That’s what I told the crowd at Foothills Arts Council in Elkin last Saturday evening where we’d gathered for live music by Angie and Marc and LIVE POETRY by Michael. I’m talking LIVE! Every time I’ve experienced a poetic happening with Michael Beadle my creative metabolic rate has been kicked up at least three notches. Brainstorming the Zoo Poetry project we did together with Pat Riviere-Seel and Sue Farlow three years ago; joining a dozen other Jabberwockers to act out the poem at Michael’s direction; wandering through Weymouth Woods to collect haikuopons — energy is what Michael brings to poetry.

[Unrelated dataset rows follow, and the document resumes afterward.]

-- ==== Sys2Proof/Machine/Step.lean ====
section
/-!
DEFINITION. One step: the command at the front of the queue runs on the state with the queue's rest; on an
empty queue the block idles (DESIGN CHOICE, log entry 2).
-/

namespace Sys2Proof.Machine

/-- The state with the front command taken off its queue. -/
def State.takeFront (s : State) : State := s.setPending s.pending.tail

/-- The state with a command put at the front of its queue. -/
def State.withFront (s : State) (c : Instr) : State := s.setPending (c :: s.pending)

/-- One step (a block of commands): the front command's effect; idle when none waits. -/
def step (s : State) : Host.Outcome State Fault Refusal :=
  match s.pending with
  | [] => .next s
  | c :: _ => exec c s.takeFront

/-- The state with the command that a table word spells put in front: the table gives no row bits, so no word
spells one. -/
def State.withFetchWord (s : State) (nbits w : Nat) : State :=
  match decodeTableWord nbits w with
  | some c => s.withFront c
  | none => s

end Sys2Proof.Machine
end

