-- ==== Sys2Proof/Certificates/Slice0/Obligations.lean ====
section
/-!
DEFINITION. Statements for the provers, rule by rule: each says what a command answers, for every state and operands that meet
its hypotheses, and what the block keeps whatever command runs. Where the next state is written with operations of the model, those
operations are the ones that the model's own meanings are built of.
-/

section

open Sys2Proof Sys2Proof.Machine

/-! ## The block and its queue -/

/-- One step with command c at the front of the queue is exec of c on the state with the queue's rest, for every command and state. -/
def Obligations.StepRunsFrontCommand : Prop :=
  ∀ (s : State) (c : Instr) (rest : List Instr), s.pending = c :: rest → step s = exec c (s.setPending rest)

/-- No command ends a run: each answers a next state, for every operand and in every state, and takes or adds no waiting command; on an
empty queue the block idles. That an event which cannot happen in the state as it stands changes nothing, and that an empty queue
idles, are the model's own choices (log entries 1 and 2). -/
def Obligations.EveryStepAnswers : Prop :=
  (∀ (c : Instr) (s : State), ∃ t, exec c s = .next t ∧ t.pending = s.pending) ∧ ∀ s : State, s.pending = [] → step s = .next s

/-- Right after reset every memory, the register file and every table are in canonical form, no command waits, nothing has been sent
and no instruction is in flight. -/
def Obligations.ResetIsCanonical : Prop :=
  State.reset.canonical ∧ State.reset.pending = [] ∧ State.reset.out = [] ∧ State.reset.insts = []

/-- From every canonical state, reached or not: a step's next state is canonical, so is what each command answers, and equal contents
stay equal data; the part and its serial number never change, and what has been sent is never taken back. -/
def Obligations.EveryStepKeepsCanonicalForm : Prop :=
  (∀ s t : State, s.canonical → step s = .next t → t.canonical ∧ s.out <+: t.out ∧ t.part = s.part ∧ t.serial = s.serial) ∧
  (∀ (c : Instr) (s t : State), s.canonical → exec c s = .next t → t.canonical)

/-! ## Issue (R19 to R22, R36, R44, R45, R60, R66 to R68, R394) -/

/-- The rows that issue an instruction, but for CHAIN, with their opcodes. -/
def Sys2Proof.Machine.issueRows : List (Nat × (QueueNo → Instr)) :=
  [(0x00, .nop), (0x01, .sceneBegin), (0x02, .sceneEnd), (0x03, .preemptOk), (0x05, .gateAcq), (0x06, .gateRel), (0x07, .hurdle),
   (0x08, .cueStamp), (0x09, .propRead), (0x0A, .queueResume), (0x10, .mma), (0x11, .mmaSend), (0x12, .mmaRsum), (0x13, .gatherMma),
   (0x14, .a2aMma), (0x15, .mmaA2a), (0x18, .conv), (0x1C, .attnFwd), (0x1D, .attnBwd)] ++
  [(0x30, .vadd), (0x31, .vsub), (0x32, .vmul), (0x33, .vfma), (0x34, .vmax), (0x35, .vmin), (0x36, .vcvt), (0x37, .vscale), (0x38, .vrsum),
   (0x39, .vrmax), (0x3A, .vrsqsum), (0x40, .exp), (0x41, .exp2), (0x42, .log), (0x43, .rcp), (0x44, .rsqrt), (0x45, .tanh),
   (0x46, .sigmoid), (0x47, .silu), (0x48, .gelu), (0x49, .sin), (0x4A, .cos), (0x50, .gluAct), (0x51, .softmax), (0x52, .rmsnorm),
   (0x53, .rope)] ++
  [(0x60, .move), (0x61, .fill), (0x62, .gather), (0x63, .scatter), (0x64, .push), (0x65, .pop), (0x66, .prefetch), (0x67, .clean),
   (0x68, .runLoad), (0x69, .runMark), (0x6A, .runWait), (0x70, .atom), (0x71, .atomCas), (0x80, .optAdamw), (0x81, .optLion),
   (0x82, .optSgdm), (0x90, .castLoad), (0x91, .castRead), (0x92, .decodeAttn)]

/-- The head of queue q is a packet k of opcode op that may issue: its partition p and its scene sc; the queue may issue, the packet
reads, its share of the instructions in flight is left, and its cue qualifier is met. -/
structure Sys2Proof.Machine.Head (s : State) (q op p : Nat) (k : Pkt) (sc : Option Scene) : Prop where
  part : s.partOf q = some p
  may : s.mayIssue p q = true
  fetch : s.fetchEvent p q (s.queue q).head = 0
  pkt : s.packetAt p q (s.queue q).head = k
  code : k.opcode = op
  scene : sc = if op = 0x01 then none else s.sceneOf p q
  share : s.shareOk p ((sc.map (·.prio)).getD 0) = true
  cue : s.cueMet (s.baseCueOf p q sc) k = true

/-- What the head's instruction is before its checks. -/
def Sys2Proof.Machine.headInst (s : State) (q p : Nat) (k : Pkt) (sc : Option Scene) : Inst :=
  s.newInst p q (s.queue q).head k sc (s.cueLate (s.baseCueOf p q sc) k)

/-- Its slots' descriptors fetched, and its parameter block read. -/
def Sys2Proof.Machine.headRead (s : State) (q p : Nat) (k : Pkt) (sc : Option Scene) : State × Judged :=
  let table := s.dtabOf p sc k.opcode
  let f := s.fetchDescs q table [k.s0, k.s1, k.s2, k.s3]
  let m := f.1.loadParams { headInst s q p k sc with descs := f.2.1 } table
  (m.1, { m.2 with chain := false, first := false, last := false })

/-- It meets a range that an earlier instruction of its queue still reads or writes, or a descriptor that one still writes. -/
def Sys2Proof.Machine.headHazard (s : State) (q p : Nat) (k : Pkt) (sc : Option Scene) : Bool :=
  let m := headRead s q p k sc
  m.1.hazard m.2.i (m.2.i.tableReads (s.dtabOf p sc k.opcode))

/-- The verdict of its checks, in their order; a descriptor whose read meets poison comes before them. -/
def Sys2Proof.Machine.headVerdict (s : State) (q p : Nat) (k : Pkt) (sc : Option Scene) : Verdict :=
  let m := headRead s q p k sc
  if ((s.fetchDescs q (s.dtabOf p sc k.opcode) [k.s0, k.s1, k.s2, k.s3]).2.2 || m.2.poison) = true then .fails Ev.eccUncorr
  else m.1.verdict (s.queue q).block.kind (m.1.windowOf (headInst s q p k sc)) none [m.2]

/-- The instruction i of opcode op at the head of queue q passes every check, meets no hazard and, where it needs a working area, finds
its place; u is the state with it in flight, its company's number taken, the head past it. -/
structure Sys2Proof.Machine.Passes (s : State) (q op : Nat) (u : State) (i : Inst) (p : Nat) (k : Pkt) (sc : Option Scene) : Prop where
  head : Head s q op p k sc
  verdict : headVerdict s q p k sc = .passes
  free : headHazard s q p k sc = false
  area : i.area = none ∧ k.area = 0 ∨ k.area ≠ 0 ∧ i.area.isSome ∧
    let m := headRead s q p k sc
    m.1.placeArea (headInst s q p k sc) (m.1.windowOf (headInst s q p k sc)) k.area (localTop m.2.i.operands) = i.area
  inst : let t := (headRead s q p k sc).1.takeNumber (headRead s q p k sc).2.i
    i = { t.2 with outs := t.2.realOuts, area := i.area }
  state : u = (((headRead s q p k sc).1.takeNumber (headRead s q p k sc).2.i).1.noteIssue i 1).enter i
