theorem State.runScene_keeps {s₀ s : State} (p : Nat) (sc : Scene) (hk : Keeps s₀ s) : Keeps s₀ (State.runScene s p sc) := by
  unfold State.runScene
  repeat' first
    | with_reducible assumption | intro _ | with_reducible apply Keeps.over | with_reducible apply Keeps.ite
    | with_reducible apply Keeps.ite_fst | with_reducible apply Keeps.ite_snd | with_reducible apply State.dropBuffer_keeps
    | with_reducible apply State.moveRosters_keeps | with_reducible apply State.undefine_keeps
    | with_reducible apply State.setScene_keeps | with_reducible apply State.flushRing_keeps | split

theorem State.schedule_keeps {s₀ s : State} (p : Nat) (hk : Keeps s₀ s) : Keeps s₀ (State.schedule s p) := by
  unfold State.schedule
  repeat' first
    | with_reducible assumption | with_reducible apply Keeps.ite | with_reducible apply Keeps.ite_fst
    | with_reducible apply Keeps.ite_snd | with_reducible apply State.settlePart_keeps | with_reducible apply State.joinPlan_keeps
    | with_reducible apply State.runScene_keeps | split

theorem sceneEndBody_keeps {s₀ s : State} (i : Inst) (hk : Keeps s₀ s) : Keeps s₀ (sceneEndBody s i).1 := by
  unfold sceneEndBody
  repeat' first
    | with_reducible assumption | split

theorem State.retireEnd_keeps {s₀ s : State} (i : Inst) (event : Nat) (own : Bool) (hk : Keeps s₀ s) :
    Keeps s₀ (State.retireEnd s i event own) := by
  unfold State.retireEnd
  repeat' first
    | with_reducible assumption | with_reducible apply State.retireWith_keeps | with_reducible apply State.dropScene_keeps
    | with_reducible apply State.writeAccount_keeps | split | dsimp only

theorem State.retireOf_keeps {s₀ s : State} (i : Inst) (hk : Keeps s₀ s) : Keeps s₀ (State.retireOf s i) := by
  unfold State.retireOf
  repeat' first
    | with_reducible assumption | intro _ | with_reducible apply Keeps.ite | with_reducible apply Keeps.ite_fst
    | with_reducible apply Keeps.ite_snd | with_reducible apply Keeps.when | with_reducible apply State.retire_keeps
    | with_reducible apply State.setScene_keeps | with_reducible apply State.writeSlot_keeps
    | with_reducible apply State.moveRosters_keeps | with_reducible apply State.openScene_keeps
    | with_reducible apply State.retireEnd_keeps | with_reducible apply State.retireWith_keeps
    | with_reducible apply State.releaseGate_keeps | split

theorem State.place_keeps {s₀ s : State} (i : Inst) (hk : Keeps s₀ s) : Keeps s₀ (State.place s i) := by
  unfold State.place
  repeat' first
    | with_reducible assumption | with_reducible apply Keeps.ite | with_reducible apply Keeps.ite_fst
    | with_reducible apply Keeps.ite_snd | with_reducible apply State.setInst_keeps | with_reducible apply State.retireOf_keeps

end Sys2Proof.Machine
end

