theorem State.nextStage_keeps {s₀ s : State} (i : Inst) (hk : Keeps s₀ s) : Keeps s₀ (State.nextStage s i) := by
  unfold State.nextStage
  repeat' first
    | with_reducible assumption | with_reducible apply Keeps.ite | with_reducible apply Keeps.ite_fst
    | with_reducible apply Keeps.ite_snd | with_reducible apply State.endEarly_keeps | with_reducible apply State.chainGo_keeps

theorem State.advance_keeps {s₀ s : State}  (hk : Keeps s₀ s) : Keeps s₀ (State.advance s) := by
  unfold State.advance
  repeat' first
    | with_reducible assumption | intro _ | with_reducible apply Keeps.over | with_reducible apply Keeps.ite
    | with_reducible apply Keeps.ite_fst | with_reducible apply Keeps.ite_snd | with_reducible apply State.nextStage_keeps | split

theorem State.apronTake_keeps {s₀ s : State} (die : Nat) (hk : Keeps s₀ s) : Keeps s₀ (State.apronTake s die) := by
  unfold State.apronTake
  repeat' first
    | with_reducible assumption | with_reducible apply State.setApron_keeps | split

theorem State.apronStart_keeps {s₀ s : State}  (hk : Keeps s₀ s) : Keeps s₀ (State.apronStart s) := by
  unfold State.apronStart
  repeat' first
    | with_reducible assumption | intro _ | with_reducible apply Keeps.over | with_reducible apply Keeps.ite
    | with_reducible apply Keeps.ite_fst | with_reducible apply Keeps.ite_snd | with_reducible apply State.apronTake_keeps

theorem State.apronEnd_keeps {s₀ s : State} (die : Nat) (hk : Keeps s₀ s) : Keeps s₀ (State.apronEnd s die) := by
  unfold State.apronEnd
  repeat' first
    | with_reducible assumption | with_reducible apply Keeps.ite | with_reducible apply Keeps.ite_fst
    | with_reducible apply Keeps.ite_snd | with_reducible apply State.setInst_keeps | with_reducible apply State.apronTake_keeps | split

theorem State.launch_keeps {s₀ s : State} (i : Inst) (hk : Keeps s₀ s) : Keeps s₀ (State.launch s i) := by
  unfold State.launch
  repeat' first
    | with_reducible assumption | with_reducible apply Keeps.ite | with_reducible apply Keeps.ite_fst | with_reducible apply Keeps.ite_snd
    | with_reducible apply State.chainGo_keeps | with_reducible apply State.startColl_keeps | with_reducible apply State.endEarly_keeps
    | with_reducible apply State.startRing_keeps | with_reducible apply opBody_keeps | with_reducible apply State.apronStart_keeps
    | with_reducible apply State.place_keeps | with_reducible apply State.claimTiles_keeps | split

theorem State.askPeer_keeps {s₀ s : State} (p : Nat) (d : Desc) (hk : Keeps s₀ s) : Keeps s₀ (State.askPeer s p d).1 := by
  unfold State.askPeer
  repeat' first
    | with_reducible assumption | intro _ | with_reducible apply Keeps.foldl | with_reducible apply Keeps.foldl_fst
    | with_reducible apply Keeps.foldl_snd | with_reducible apply State.sendRead_keeps

theorem State.takeNumber_keeps {s₀ s : State} (i : Inst) (hk : Keeps s₀ s) : Keeps s₀ (State.takeNumber s i).1 := by
  unfold State.takeNumber
  repeat' first
    | with_reducible assumption | with_reducible apply Keeps.ite | with_reducible apply Keeps.ite_fst
    | with_reducible apply Keeps.ite_snd | with_reducible apply State.takeSeq_keeps | split

theorem State.endAtIssue_keeps {s₀ s : State} (i : Inst) (event : Nat) (hk : Keeps s₀ s) : Keeps s₀ (State.endAtIssue s i event) := by
  unfold State.endAtIssue
  repeat' first
    | with_reducible assumption | with_reducible apply Keeps.ite | with_reducible apply Keeps.ite_fst
    | with_reducible apply Keeps.ite_snd | with_reducible apply State.collAtIssue_keeps | with_reducible apply State.takeSeq_keeps
    | with_reducible apply State.ringAtIssue_keeps | split

theorem State.noteIssue_keeps {s₀ s : State} (i : Inst) (n : Nat) (hk : Keeps s₀ s) : Keeps s₀ (State.noteIssue s i n) := by
  unfold State.noteIssue
  repeat' first
    | with_reducible assumption | with_reducible apply Keeps.ite | with_reducible apply Keeps.ite_fst
    | with_reducible apply Keeps.ite_snd | with_reducible apply State.setQueue_keeps | with_reducible apply State.setScene_keeps | split
    | dsimp only

theorem State.enter_keeps {s₀ s : State} (i : Inst) (hk : Keeps s₀ s) : Keeps s₀ (State.enter s i) := by
  unfold State.enter
  repeat' first
    | with_reducible assumption | with_reducible apply Keeps.setInsts
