theorem State.secondOver_keeps {s₀ s : State}  (hk : Keeps s₀ s) : Keeps s₀ (State.secondOver s) := by
  unfold State.secondOver
  repeat' first
    | with_reducible assumption | intro _ | with_reducible apply Keeps.ite | with_reducible apply Keeps.ite_fst
    | with_reducible apply Keeps.ite_snd | with_reducible apply Keeps.over | with_reducible apply State.setFld_keeps
    | with_reducible apply State.setPort_keeps

theorem State.leases_keeps {s₀ s : State}  (hk : Keeps s₀ s) : Keeps s₀ (State.leases s) := by
  unfold State.leases
  repeat' first
    | with_reducible assumption | intro _ | with_reducible apply Keeps.over | with_reducible apply State.setFld_keeps

theorem State.telemAges_keeps {s₀ s : State}  (hk : Keeps s₀ s) : Keeps s₀ (State.telemAges s) := by
  unfold State.telemAges
  repeat' first
    | with_reducible assumption | intro _ | with_reducible apply Keeps.ite | with_reducible apply Keeps.ite_fst
    | with_reducible apply Keeps.ite_snd | with_reducible apply Keeps.over | with_reducible apply State.countFld_keeps

theorem State.reportCue_keeps {s₀ s : State}  (hk : Keeps s₀ s) : Keeps s₀ (State.reportCue s) := by
  unfold State.reportCue
  repeat' first
    | with_reducible assumption | intro _ | with_reducible apply Keeps.over | with_reducible apply State.sendLink_keeps
    | with_reducible apply State.drawNat_keeps

theorem State.cueEdge_keeps {s₀ s : State}  (hk : Keeps s₀ s) : Keeps s₀ (State.cueEdge s) := by
  unfold State.cueEdge
  repeat' first
    | with_reducible assumption | intro _ | with_reducible apply Keeps.ite | with_reducible apply Keeps.ite_fst
    | with_reducible apply Keeps.ite_snd | with_reducible apply Keeps.clocked | with_reducible apply State.telemAges_keeps
    | with_reducible apply State.leases_keeps | with_reducible apply State.secondOver_keeps
    | with_reducible apply State.countCycles_keeps | with_reducible apply State.reportCue_keeps
    | with_reducible refine Keeps.setTime _ ?_ (fun h => h)

theorem State.showDelay_keeps {s₀ s : State} (p : Nat) (hk : Keeps s₀ s) : Keeps s₀ (State.showDelay s p) := by
  unfold State.showDelay
  repeat' first
    | with_reducible assumption | with_reducible apply State.setFld_keeps

theorem State.firstReport_keeps {s₀ s : State} (count : Nat) (hk : Keeps s₀ s) : Keeps s₀ (State.firstReport s count) := by
  unfold State.firstReport
  repeat' first
    | with_reducible assumption | with_reducible apply Keeps.ite | with_reducible apply Keeps.ite_fst
    | with_reducible apply Keeps.ite_snd | with_reducible apply State.setFld_keeps
    | with_reducible refine Keeps.setTime _ ?_ (fun h => h)

theorem State.steer_keeps {s₀ s : State} (p : Nat) (r : CueReport) (hk : Keeps s₀ s) : Keeps s₀ (State.steer s p r) := by
  unfold State.steer
  repeat' first
    | with_reducible assumption | with_reducible apply State.setFld_keeps | with_reducible refine Keeps.setTime _ ?_ (fun h => h)

theorem State.cueReportIn_keeps {s₀ s : State} (p : Nat) (r : CueReport) (hk : Keeps s₀ s) : Keeps s₀ (State.cueReportIn s p r) := by
  unfold State.cueReportIn
  repeat' first
    | with_reducible assumption | with_reducible apply Keeps.ite | with_reducible apply Keeps.ite_fst
    | with_reducible apply Keeps.ite_snd | with_reducible apply State.setFld_keeps | with_reducible apply State.showDelay_keeps
    | with_reducible apply State.firstReport_keeps | with_reducible apply State.steer_keeps
    | with_reducible refine Keeps.setTime _ ?_ (fun h => h)

theorem State.parentSilent_keeps {s₀ s : State}  (hk : Keeps s₀ s) : Keeps s₀ (State.parentSilent s) := by
  unfold State.parentSilent
  repeat' first
    | with_reducible assumption | with_reducible apply Keeps.ite | with_reducible apply Keeps.ite_fst
    | with_reducible apply Keeps.ite_snd | with_reducible apply State.setFld_keeps | with_reducible apply State.raiseGlobal_keeps
    | with_reducible refine Keeps.setTime _ ?_ (fun h => h) | split | dsimp only | refine Keeps.setTime _ ?_ (fun h => h)

theorem State.probeIn_keeps {s₀ s : State} (p : Nat) (r : RttProbe) (hk : Keeps s₀ s) : Keeps s₀ (State.probeIn s p r) := by
  unfold State.probeIn
  repeat' first
    | with_reducible assumption | with_reducible apply Keeps.ite | with_reducible apply Keeps.ite_fst
    | with_reducible apply Keeps.ite_snd | with_reducible apply State.sendLink_keeps | with_reducible apply State.setPort_keeps
    | with_reducible apply State.showDelay_keeps | split

theorem State.remeasure_keeps {s₀ s : State}  (hk : Keeps s₀ s) : Keeps s₀ (State.remeasure s) := by
  unfold State.remeasure
  repeat' first
    | with_reducible assumption | intro _ | with_reducible apply Keeps.ite | with_reducible apply Keeps.ite_fst
    | with_reducible apply Keeps.ite_snd | with_reducible apply Keeps.over | with_reducible apply State.drawNat_keeps
    | with_reducible apply State.sendLink_keeps | with_reducible apply State.setPort_keeps

theorem State.withField_keeps {s₀ s : State} {α : Type} (o : Option α) (f : State → α → State)
    (hf_f : ∀ s x, Keeps s₀ s → Keeps s₀ (f s x)) (hk : Keeps s₀ s) : Keeps s₀ (State.withField s o f) := by
  unfold State.withField
  repeat' first
    | with_reducible assumption | intro _ | with_reducible apply hf_f | split

theorem State.linkFields_keeps {s₀ s : State} (p : Nat) (x : LinkFields) (hk : Keeps s₀ s) : Keeps s₀ (State.linkFields s p x) := by
  unfold State.linkFields
  repeat' first
    | with_reducible assumption | intro _ | with_reducible apply Keeps.over | with_reducible apply State.withField_keeps
    | with_reducible apply State.nakFrames_keeps | with_reducible apply State.creditReturned_keeps
    | with_reducible apply State.swapCommand_keeps | with_reducible apply State.probeIn_keeps | with_reducible apply State.identity_keeps
    | with_reducible apply State.cueReportIn_keeps

theorem State.linkFrame_keeps {s₀ s : State} (p : Nat) (f : Frame) (x : LinkFields) (hk : Keeps s₀ s) :
    Keeps s₀ (State.linkFrame s p f x) := by
  unfold State.linkFrame
  repeat' first
    | with_reducible assumption | with_reducible apply Keeps.ite | with_reducible apply Keeps.ite_fst
    | with_reducible apply Keeps.ite_snd | with_reducible apply State.acceptFrame_keeps | with_reducible apply State.linkFields_keeps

Alas, on Saturday Michael had a health issue at the last minute and couldn’t make the gig, but fortunately I have two of his books, so I pretended to be him for a few minutes (sort of like Danny DeVito pretending to be Arnold Schwarzenegger). And I had brought Plank Road and other books by Shelby Stephenson for show-and-tell before we launched the open mic. No crowds rolled in the guillotine clamoring for my head. No disappointed metaphorists vowed to forever give up the verbal art in their disappointment. No babies cried. McRitchies Winery did not run out of hard cider. We had a pretty good time together.

But we sure missed Michael.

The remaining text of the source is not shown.